In part 1 of this article, it was seen that, to the listener of the Highland bagpipe, there are a few visible and invisible obstacles in the way of its sound. The piper standing on the ground is capable of sending the pipe music over great distances if the ground material will allow it to do so. The higher notes of the chanter, apart from being quieter than the low notes, are of a higher frequency. This makes them intrinsically less able to travel as far as the low notes.

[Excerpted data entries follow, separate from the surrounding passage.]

-- ==== Sys2Proof/Tests/Slice0.lean ====
section
/-! SUPPORT. Tests of our own: ill-formed commands refused, a few effects whose values come from the spec's tables and
worked examples, and for every statement with hypotheses a state and operands that meet them together. -/

set_option maxRecDepth 4000
set_option Elab.async false

namespace Sys2Proof.Tests
open Sys2Proof.Machine

/-- A header of a one-row image without timers. -/
def header (grain : Byte) (pi : List Nat) (key : BitVec 18) (sigma : List Nat) (keyT : BitVec 14) : ImageHeader :=
  { magic := 0x73407AB1, grain := grain, format := 1, sdId := 7, rows := 1, timers := 0, pi := pi, key := key
    sigma := sigma, keyT := keyT }

/-- The number that a list of digits spells, the last digit first. -/
def packed (base : Nat) (xs : List Nat) : Nat := xs.foldr (fun d a => a * base + d) 0

/-- A header in its 64 bytes, laid out as R105 has it. -/
def headBytes (h : ImageHeader) : List Byte :=
  let b := bytes32 h.magic ++ [h.grain, h.format, 0, 0] ++ bytes64 h.sdId ++ beBytes 4 h.rows ++ beBytes 2 h.timers ++ [0, 0] ++
    beBytes 12 (packed 32 h.pi * 64) ++ beBytes 3 h.key.toNat ++ beBytes 7 (packed 16 h.sigma) ++ beBytes 2 h.keyT.toNat ++
    List.replicate 12 0
  b ++ bytes32 (crc32 b)

/-- GATE of addresses 0, then END, in a grain. -/
def image (grain : Nat) (h : ImageHeader) : TableImage :=
  { head := headBytes h, rows := [(0, 0x1000000000000000), (1, BitVec.ofNat 64 (0xE * 2 ^ 60 + 2 ^ 40 + grain * 2 ^ 38))] }

def noRing : RingCfg :=
  { used := false, node := 1, pair := false, schedId := 0, cfgSchedId := 0, rtMaxGiven := some 2000, nmod := 0, entries := []
    sporadic := [], coldstarts := [], lead := true, schedCrc := 0, loadedCrc := 0, declaredOpen := false }

def noCan : CanCfg :=
  { nbr := 0, dbr := 0, tt := false, listen := false, nsp := none, dsp := none, cbcGiven := some 1, txen := none, refId := 0
    refIde := false, bufs := [], arbs := [] }

def noMap : PacketMap := { reqs := [], bits := [], timer0 := 0, timers := 0, cells := [], jxt := [], can := [] }

/-- A data set of an object controller with two inputs, one output and no network. -/
def sd : StationData :=
  { id := 7, role := .objectController, settingsFmt := 1
    imageA := image 0 (header 0 [] 0 [] 0)
    imageB := image 1 (header 1 ((List.range 18).map (fun k => (k + 5) % 18)) 1 ((List.range 14).map (fun k => (k + 1) % 14)) 1)
    imageC := image 2 (header 2 [] 0 [] 0)
    inputs := [(0, .di 0), (1, .diValid 0)], restrictIn := [], outputs := [(0x10001, 0)], restrictOut := [], initial := []
    msgs := [], msgBits := []
    permits := { maintain := none, leaveMaintain := none, commission := none, endCommission := none, swap := none
                 quiesce := none, actFw := none, actSd := none, enrol := none, slice := some 0x10000 }
    settings := { cycle := some 8, evalDlPct := none, thrMin := none, thrMax := none, encThrs := [], rateLim := none
                  timeIf := .r1, red := [⟨1, 0, none⟩], blue := [⟨2, 0, none⟩], jxIcmp := none, jxDscp := none, redOpen := false
                  blueOpen := false, mntOpenRead := none, mntStatic := true, mnt := ⟨3, 0, none⟩, mntKey := [], sliceFrom := none
                  sliceLen := none, shockThr := none, tempLow := none, tempHigh := none, railLow := none
                  railHigh := none, humHigh := none, recMode := false, buckets := [], ec := [] }
    di := { used := true, monGiven := some 0, src := none, captGiven := some 0, cos := false, filtN := none, enc := false } ::
      List.replicate 47 { used := false, monGiven := some 0, src := none, captGiven := some 0, cos := false, filtN := none, enc := false }
    ai := List.replicate 8 { used := true, thrs := [] }
    out := { used := true, ored := false, old := false, imin := none } ::
      List.replicate 23 { used := false, ored := false, old := false, imin := none }
    pf := [], ring1 := noRing, ring2 := noRing, jxt := [], can1 := noCan, can2 := noCan, profiles := []
    pair := { paired := false, requests := [], memories := [], cells := [], capacity := 0, segWords := [], joinCyc := none
              canAlive := [], carryFrom := 0, carry := noMap } }

/-- A verdict in which no lane finds anything beside the images. -/
def verdict : ConfigVerdict :=
  { manifestA := none, manifestB := none, manifestC := none, others := [] }

/-- A powered module. -/
def pow : Mach := { State.reset.m with power := { powered := true, supplyOk := true } }

/-- A module with no command waiting. -/
def st (m : Mach) : State := ⟨[], m⟩

/-- Every lane with a change. -/
def each (f : Lane → Lane) (m : Mach) : Mach := m.updLanes (fun _ x => f x)

/-- Three VOTING lanes in SERVICE on the small data set. -/
def serv : Mach :=
  each (fun x => { x with agr := { x.agr with life := .voting, held := false } })
    { pow with sd := some sd, mod := { mode := .service } }

/-- The same with the Bench running. -/
def servB : Mach := { serv with bench := { up := true } }

/-- What the controller of a block that passes holds, under a firmware set and a hardware revision. -/
def passOf (m : Mach) (b : Block) (l : LaneId) : BlockResult :=
  { block := b, judge := l
    sigs := if bistBlock b then Config.bistExpect (m.bench.upd.runSlot .firmware).mbytes m.ident.hwRev (blockCode b) else []
    count := expectedCount b, word := completionWord b, ended := some (interval b).2, failed := [], watchdog := false }

def passing (m : Mach) : List BlockResult := blocks.map (fun b => passOf m b .a) ++ [passOf m .supervisor .b, passOf m .supervisor .c]

theorem passOf_item (m k : Mach) (h : k.bench.upd = m.bench.upd) (i : k.ident = m.ident) (b : Block) (l : LaneId) :
    k.failedItem (interval b).2 (passOf m b l) = 0 := by
  cases b <;> simp [Mach.failedItem, Mach.itemHolds, passOf, bistBlock, h, i]

theorem passing_blocks (m : Mach) (hm : m.bench.test = { fit := true }) (ho : (List.range 24).all m.oredLightOk = true) (b : Block) :
    (m.updTest (fun x => { x with results := passing m })).blockPassed b = true := by
  have hr : (m.updTest (fun x => { x with results := passing m })).blockRuns b = true := by
    cases b <;> simp [Mach.blockRuns, Mach.updTest, Mach.updBench, hm]; all_goals exact fun n hn => List.all_eq_true.mp ho n (List.mem_range.mpr hn)
  have hs : ∀ r ∈ (m.updTest (fun x => { x with results := passing m })).resultsOf b, ∃ l, r = passOf m b l := by
    unfold Mach.resultsOf
    rw [hr]
    simp only [Mach.updTest, Mach.updBench, hm]
    cases b <;> intro r h <;> simp [laneIds, inMask] at h <;>
      first | exact ⟨.a, h⟩ | (rcases h with rfl | rfl | rfl; exacts [⟨.a, rfl⟩, ⟨.b, rfl⟩, ⟨.c, rfl⟩])
  have hf : (m.updTest (fun x => { x with results := passing m })).blockFailed b = false := by
    unfold Mach.blockFailed
    rw [List.any_eq_false]
    intro r h
    obtain ⟨l, rfl⟩ := hs r h
    rw [passOf_item m (m.updTest (fun x => { x with results := passing m })) rfl rfl b l]
    decide
  simp [Mach.blockPassed, hr, hf]
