-- ==== Sys2Proof/Machine/Accesses.lean ====
section
/-! DEFINITION. The access sequence of a step on the memory port (20_memory.md R52, 40_addressing.md R92): which bytes the
core reads and writes, in order. Reads have no side effect (R44), so State cannot show it; it is a function of the
state the step begins in. -/

namespace Sys2Proof.Machine

/-- One access on the memory port, or the point where a VSR callback runs (its own reads and writes are the host's,
48_execution_engine.md R182, and are not listed). -/
inductive Access where
  | read (addr : Word)
  | write (addr : Word) (v : Byte)
  | callback (target : Word)
deriving DecidableEq, Repr

/-- A 16-bit read: low byte first (R46). -/
def read16Accesses (addr : Word) : List Access := [.read addr, .read (addr + 1)]

/-- Pushes of the bytes listed, from stack pointer `sp` on (R48). -/
def pushAccesses (sp : Byte) : List Byte → List Access
  | [] => []
  | v :: rest => .write (stackAddr sp) v :: pushAccesses (sp - 1) rest

/-- `n` pulls from stack pointer `sp` on (R49). -/
def pullAccesses (sp : Byte) : Nat → List Access
  | 0 => []
  | n + 1 => .read (stackAddr (sp + 1)) :: pullAccesses (sp + 1) n

/-- The fetch: the opcode, then the operand bytes the length calls for (R165). -/
def State.fetchAccesses (s : State) : List Access :=
  (List.range (lookup (s.read s.pc)).mode.length).map fun k => .read (s.pc + BitVec.ofNat 16 k)

/-- The pointer reads of a mode, low byte first (R84, R85, R86). -/
def State.pointerAccesses (s : State) : Operand → List Access
  | .xIndexedIndirect b => [.read (zext16 (b + s.x)), .read (zext16 (b + s.x + 1))]
  | .indirectYIndexed b => [.read (zext16 b), .read (zext16 (b + 1))]
  | .indirect ptr => [.read ptr, .read (indirectHighAddr s.params.jmpIndPageWrap ptr)]
  | _ => []

/-- The data read of `Operand(mode)` (R92): none for Immediate and Accumulator. -/
def State.dataRead (s : State) (o : Operand) : List Access :=
  match s.dataAddress o with
  | some ea => [.read ea]
  | none => []

/-- The data write of `StoreOperand(mode, v)` (R92): none for Accumulator. -/
def State.dataWrite (s : State) (o : Operand) (v : Byte) : List Access :=
  match s.dataAddress o with
  | some ea => [.write ea v]
  | none => []

/-- A read instruction: pointer reads and one data read. -/
def State.readAccesses (s : State) (o : Operand) : List Access := s.pointerAccesses o ++ s.dataRead o

/-- A store: pointer reads and one data write; the target is not read. -/
def State.storeAccesses (s : State) (o : Operand) (v : Byte) : List Access := s.pointerAccesses o ++ s.dataWrite o v

/-- A read-modify-write: pointer reads, one data read, one data write. -/
def State.rmwAccesses (s : State) (o : Operand) (f : Rmw) : List Access :=
  s.pointerAccesses o ++ s.dataRead o ++
  match s.operandValue o with
  | some v => s.dataWrite o (f v s.p).1
  | none => []

/-- The VSR check of JMP and JSR with stack pointer `sp`: for a registered target the callback's point and, for JSR, the
two pulls of the simulated RTS (R175), from the stack pointer the callback leaves. -/
def State.vsrAccesses (s : State) (target : Word) (isJsr : Bool) : List Access :=
  match s.vsr.lookup target with
  | none => []
  | some cb =>
    .callback target ::
    match isJsr, invokeCallback cb ((s.pushWord (s.pc + 2)).setPc target) with
    | true, .next s' => pullAccesses s'.sp 2
    | _, _ => []

/-- The accesses of an instruction after its fetch, in the order of its rule. -/
def State.instrAccesses (s : State) : Instr → List Access
  | .adc o | .sbc o | .and o | .ora o | .eor o | .cmp o | .cpx o | .cpy o | .bit o => s.readAccesses o
  | .lda o | .ldx o | .ldy o => s.readAccesses o
  | .sta o => s.storeAccesses o s.a
  | .stx o => s.storeAccesses o s.x
  | .sty o => s.storeAccesses o s.y
  | .asl o => s.rmwAccesses o shiftLeft
  | .lsr o => s.rmwAccesses o shiftRight
  | .rol o => s.rmwAccesses o rotateLeft
  | .ror o => s.rmwAccesses o rotateRight
  | .inc o => s.rmwAccesses o increment
  | .dec o => s.rmwAccesses o decrement
  | .jmp o => s.pointerAccesses o ++ match (s.resolve o).ea with
    | some target => s.vsrAccesses target false
    | none => []
  | .jsr target => pushAccesses s.sp [hiByte (s.pc + 2), loByte (s.pc + 2)] ++ s.vsrAccesses target true
  | .rts => pullAccesses s.sp 2
  | .rti => pullAccesses s.sp 3
  | .brk =>
    .read (s.pc + 1) :: pushAccesses s.sp [hiByte (s.pc + 2), loByte (s.pc + 2), s.readP ||| 0x30] ++
      read16Accesses irqVector
  | .pha => pushAccesses s.sp [s.a]
  | .php => pushAccesses s.sp [s.readP ||| 0x30]
  | .pla | .plp => pullAccesses s.sp 1
  | .bcc _ | .bcs _ | .beq _ | .bmi _ | .bne _ | .bpl _ | .bvc _ | .bvs _ => []
  | .clc | .cld | .cli | .clv | .sec | .sed | .sei | .nop => []
  | .tax | .tay | .tsx | .txa | .txs | .tya | .inx | .iny | .dex | .dey => []
  | .illegal _ => []

/-- The accesses of an interrupt entry (60_exceptions.md R204). -/
def State.interruptAccesses (s : State) (vector : Word) : List Access :=
  pushAccesses s.sp [hiByte s.pc, loByte s.pc, (s.readP &&& 0xEF) ||| bit5] ++ read16Accesses vector

/-- The accesses of the step that begins in this state (R52); a refused step and a step in a terminal run state make
none (R163, R178). -/
def State.stepAccesses (s : State) : List Access :=
  if s.powered then
    match s.runState with
    | .running =>
      if s.takesNmi then s.interruptAccesses nmiVector
      else if s.takesIrq then s.interruptAccesses irqVector
      else s.fetchAccesses ++ s.instrAccesses s.fetch
    | _ => []
  else []

/-- The bytes a list of accesses writes, in order. -/
def writesOf : List Access → List (Word × Byte)
  | [] => []
  | .write a v :: rest => (a, v) :: writesOf rest
  | _ :: rest => writesOf rest

end Sys2Proof.Machine
end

The discussion continues to expand upon a few more obstacles and effects which influence the Highland bagpipe out of doors.
By Alex. R. Carruthers.
All propagation paths involve physical obstacles in the point to point path of the sound. Bushes and trees absorb some sound. The more dense the foliage or the more trees, the greater is the loss of sound. Walls and fences which are taller than the listener can decrease the sound level by as much as 20 dB. The higher the wall the greater the decrease in the sound level. These and other physical obstructions such as buildings and hills also inhibit most sounds from reaching the other side. The degree of attenuation depends on the initial strength of the sound and its frequency. Behind obstructions there is a sound ‘shadow’ region as illustrated in fig. 5, below. The extent of the shadow region depends on the size of the obstacle and the frequency structure of the impinging notes. The shadow is ‘darker’ and ‘longer’ for high frequency notes and large obstacles. The notes with frequencies below about 500 Hertz (500 Hz), such as the fundamentals for the drones, G, A and B, can bend easily, for example, around walls. The higher notes, especially G’ and A’ are very unlikely to be heard behind obstructions. A change in the quality of the notes is also probable since the sound heard behind an obstruction may be depleted of one or more of the harmonics which give the note its timbre.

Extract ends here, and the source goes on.